─── DATA LISTING ───
-- ==== Sys2Proof/Certificates/Slice0/Obligations.lean ====
section
/-!
DEFINITION. The statements for the provers: what the machine is, what every step keeps, what the encodings keep, and what each
command does when it is taken.
-/
open Sys2Proof Sys2Proof.Machine

/-! ### The machine -/

/-- A step runs the command at the front of the queue with the queue's rest; on an empty queue it takes the next arrival, a byte
by its receiver or a command into the queue, and with nothing arriving the part idles, which is the model's choice (log 20).
Every command answers a next state, and none touches the queue of the waiting commands or what arrives behind it. -/
def Obligations.StepRunsFrontCommand : Prop :=
  (∀ (c : Instr) (s : State), step { s with pending := c :: s.pending } = exec c s) ∧
  (∀ (a : Arrival) (s : State), s.pending = [] → step { s with arrivals := a :: s.arrivals } = .next (takeArrival a s)) ∧
  (∀ s : State, s.pending = [] → s.arrivals = [] → step s = .next s) ∧
  ∀ (c : Instr) (s : State), ∃ t, exec c s = .next t ∧ t.pending = s.pending ∧ t.arrivals = s.arrivals

/-- A command taken while a broadcast is spent or a round start is due finds that done first: the spent broadcast is removed with
BROADCAST_DONE, the round start has its whole effect, and then the command is had. That what is due "at once" comes before any
other command is the model's reading (log 9). -/
def Obligations.DueWorkComesFirst : Prop :=
  ∀ (c : Instr) (s : State), waitsForDue c = true → s.inReset = false →
    (∀ b bs, s.broadcasts = b :: bs → b.repeats = 0 → (∀ x xs, bs = x :: xs → x.repeats ≠ 0) →
      exec c s = exec c (notify (.broadcastDone b.id) { s with broadcasts := bs })) ∧
    (s.StartsRound → ∃ t, exec .roundStart s = .next t ∧ t.roundDue = false ∧
      (t.broadcastSpent = false → exec c s = exec c t) ∧
      ∀ b bs, t.broadcasts = b :: bs → b.repeats = 0 → (∀ x xs, bs = x :: xs → x.repeats ≠ 0) →
        exec c s = exec c (notify (.broadcastDone b.id) { t with broadcasts := bs }))

/-- The state right after a full reset meets every bound and agreement that the steps keep. -/
def Obligations.ResetStateIsSafe : Prop := State.reset.Safe

/-! ### What every step keeps -/

/-- The order table holds every slotted index exactly once and no other (R30), whatever the command. -/
def Obligations.StepKeepsOrderTable : Prop := ∀ s t : State, s.OrderExact → step s = .next t → t.OrderExact

/-- The order-table airtime never exceeds the round period (R6): no admission, arrival, class change or SET breaks the fit
rule. -/
def Obligations.StepKeepsRoundFits : Prop := ∀ s t : State, s.RoundFits → step s = .next t → t.RoundFits

/-- No car number is held by two entries, and every entry that is not FREE holds one (R29). -/
def Obligations.StepKeepsCarsDistinct : Prop := ∀ s t : State, s.CarsDistinct → step s = .next t → t.CarsDistinct

/-- A position that is not stale always serves the car it was made for, in the plan in force and in the two before it (log 18). -/
def Obligations.StepKeepsPlanServed : Prop := ∀ s t : State, s.PlanServed → step s = .next t → t.PlanServed

/-- An entry has a peer and a phase timer exactly in OFFERING, MOVING and ARRIVING, and a move target exactly in MOVING; a peer
is a configured neighbour (R107). A node with neither neighbour configured holds no candidate (R59). -/
def Obligations.StepKeepsHandoverFields : Prop :=
  (∀ s t : State, ((∀ i : Index, (s.entry i).HandoverFields) ∧ s.PeersNeighbours) → step s = .next t →
    (∀ i : Index, (t.entry i).HandoverFields) ∧ t.PeersNeighbours) ∧
  ∀ s t : State, s.CandidatesAllowed → step s = .next t → t.CandidatesAllowed

/-- While QUIET_ACK is asserted nothing is on the air and no round is in progress; QUIET_ACK is asserted in SILENT only, and
SILENT stands only while a claim is held. -/
def Obligations.StepKeepsQuietSound : Prop := ∀ s t : State, s.QuietSound → step s = .next t → t.QuietSound

/-- The control link keeps its bounds, a frame is being received only while the busy list has room, and every request taken and
every refusal has exactly one reply made and not yet sent to its last byte (R164, R165). -/
def Obligations.StepKeepsControlAccounted : Prop :=
  ∀ s t : State, s.control.Accounted → step s = .next t → t.control.Accounted

/-- Every receive queue stays within its depth and storage size, and the four within the record store (R77 to R82). -/
def Obligations.StepKeepsRecordStore : Prop := ∀ s t : State, s.RecordStoreHeld → step s = .next t → t.RecordStoreHeld

/-- The command pool stays within its bounds, and only the head of a list is outstanding (R87, R88). With that, the commands of the
pool have numbers from 1 to 65,535, no two alike, the broadcasts of the queue ids from 1 to 255, no two alike, and neither the next
command number nor the next broadcast id is ever 0 (R87, R90, R102). An outstanding command was sent, and no slot names a command of
the pool that was not: a command that takes the number of one gone is not the one its slot carried (R87, R94). -/
def Obligations.StepKeepsCommandPool : Prop :=
  (∀ s t : State, s.PoolHeld → step s = .next t → t.PoolHeld) ∧
  ∀ s t : State, s.PoolHeld → s.NumbersHeld → step s = .next t → t.NumbersHeld

/-- The join answer list, the bar list, the broadcast queue and the grace count keep their bounds (R41, R43, R47, R102). Each chain
port keeps its bounds, a DOWN port's queues stay empty, no frame waits while fill is sent, and its counters stay in range (R131 to
R133, R137). -/
def Obligations.StepKeepsListsAndPorts : Prop :=
  (∀ s t : State, s.ListsHeld → step s = .next t → t.ListsHeld) ∧
  ∀ s t : State, s.ports.up.Held ∧ s.ports.down.Held → step s = .next t → t.ports.up.Held ∧ t.ports.down.Held

/-! ### Encodings -/

/-- The body of every request row reads back as that row, every operand at every value (R180). A control-link frame as it is sent
reads back, after its sync byte, as the arrival of its kind, tag and body, and no other bytes read as that arrival (R162). -/
def Obligations.RequestsReadBack : Prop :=
  (∀ (c : Instr) (r : Request), requestOf c = some r → bodyFits c →
    readRequest (momentOf c) r.kind r.tag r.body = some c) ∧
  ∀ (kind tag : Byte) (body : List Byte), body.length ≤ maxBody →
    controlCommand (controlFrameBytes kind tag body).tail = .requestReceived kind tag body ∧
    ∀ bytes, controlCommand bytes = .requestReceived kind tag body → bytes = (controlFrameBytes kind tag body).tail

/-- A chain frame as it is sent reads back at the neighbour, after its sync byte, as the same frame, and a frame that reads as
it is the same bytes (R129, 12.2). -/
def Obligations.ChainFrameReadsBack : Prop :=
  ∀ f : ChainFrame, sendable f →
    readChainFrame (chainFrameBytes f).tail = some f ∧
    ∀ bytes, readChainFrame bytes = some f → bytes = (chainFrameBytes f).tail

/-- The receivers of the three lines, byte by byte: while hunting every byte but the sync byte is discarded, a bad length ends the
frame at once, any other frame ends with its check bytes, and a frame that ended is the command it reads as, or a bad frame when
one of its bytes had a bad stop bit; a byte with a good stop bit brings a DOWN port UP; in reset every byte is lost; the control
link starts no frame while its busy list holds 8 refusals or a RESTART is under way (R128, R129, R161, R162, R164, R169). That a
sync byte with a bad stop bit starts a frame, and that the frame's command is taken next, is the model's reading (log 3). -/
def Obligations.BytesBecomeFrames : Prop :=
  (∀ (l : Line) (b : LineByte) (s : State), s.inReset = true → receiveByte l b s = s) ∧
  (∀ s : State, s.inReset = false →
    let k := fun (r : List LineByte) (more : List Instr) =>
      { s with control := { s.control with receiver := .inside r }, pending := s.pending ++ more }
    (∀ b : LineByte, s.control.receiver = .hunting → receiveByte .control b s =
      if b.value = 0xC3 ∧ s.control.busy.length < 8 ∧ s.control.restarting = false then k [b] [] else s) ∧
    (∀ s0 b, s.control.receiver = .inside [s0] → receiveByte .control b s = k [s0, b] []) ∧
    (∀ s0 l0 b, s.control.receiver = .inside [s0, l0] → receiveByte .control b s =
      k [s0, l0, b] (if l0.value.toNat + 256 * b.value.toNat < 2 ∨ 300 < l0.value.toNat + 256 * b.value.toNat then
        [.controlBadFrame] else [])) ∧
    (∀ s0 l0 l1 rest b, s.control.receiver = .inside (s0 :: l0 :: l1 :: rest) →
      let l := l0.value.toNat + 256 * l1.value.toNat
      let all := s0 :: l0 :: l1 :: rest ++ [b]
      2 ≤ l → l ≤ 300 → receiveByte .control b s = k all (if rest.length + 1 < l + 2 then []
        else if ∀ x ∈ all, x.stop = true then [controlCommand (all.tail.map LineByte.value)] else [.controlBadFrame])) ∧
    (∀ kind tag body, body.length ≤ 298 → s.control.receiver = .hunting → s.control.busy.length < 8 →
      s.control.restarting = false →
      let sent := (controlFrameBytes kind tag body).map fun v => { value := v, stop := true }
      sent.foldl (fun t b => receiveByte .control b t) s = k sent [.requestReceived kind tag body])) ∧
  ∀ (p : PortId) (s : State), s.inReset = false →
    let x := s.port p
    let k := fun (b : LineByte) (r : Receiver) (more : List Instr) =>
      { s.setPort p { x with receiver := r } with
        pending := s.pending ++ (if b.stop = true ∧ x.isUp = false then [.portUp p] else []) ++ more }
    (∀ b : LineByte, x.receiver = .hunting → receiveByte (.chain p) b s =
      k b (if b.value = 0xA7 then .inside [b] else .hunting) []) ∧
    (∀ s0 b, x.receiver = .inside [s0] → receiveByte (.chain p) b s = k b (.inside [s0, b])
      (if b.value.toNat < 4 ∨ 78 < b.value.toNat then [.chainBadFrame p] else [])) ∧
    (∀ s0 l0 rest b, x.receiver = .inside (s0 :: l0 :: rest) → 4 ≤ l0.value.toNat → l0.value.toNat ≤ 78 →
      let all := s0 :: l0 :: rest ++ [b]
      receiveByte (.chain p) b s = k b (.inside all) (if rest.length + 1 < l0.value.toNat + 2 then []
        else if ∀ y ∈ all, y.stop = true then [chainCommand p (all.tail.map LineByte.value)]
        else [.chainBadFrame p])) ∧
    ∀ f : ChainFrame, sendable f → x.receiver = .hunting → x.isUp = true →
      let sent := (chainFrameBytes f).map fun v => { value := v, stop := true }
      sent.foldl (fun t b => receiveByte (.chain p) b t) s =
        { s.setPort p { x with receiver := .inside sent } with pending := s.pending ++ [match f.body with
          | .offer b => .offerReceived p f.src f.dst b
          | .accept b => .acceptReceived p f.src f.dst b
          | .refuse c r => .refuseReceived p f.src f.dst c r
          | .cancel c => .cancelReceived p f.src f.dst c
          | .done c => .doneReceived p f.src f.dst c
          | .pass b => .passReceived p f.src f.dst f.hop b] }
───
• _WORK ORDER_
Exactly as they appear, retype the lines from the start of the records through the line containing "The machine -/".

• _WRITTEN RESPONSE_
-- ==== Sys2Proof/Certificates/Slice0/Obligations.lean ====
section
/-!
DEFINITION. The statements for the provers: what the machine is, what every step keeps, what the encodings keep, and what each
command does when it is taken.
-/
open Sys2Proof Sys2Proof.Machine

/-! ### The machine -/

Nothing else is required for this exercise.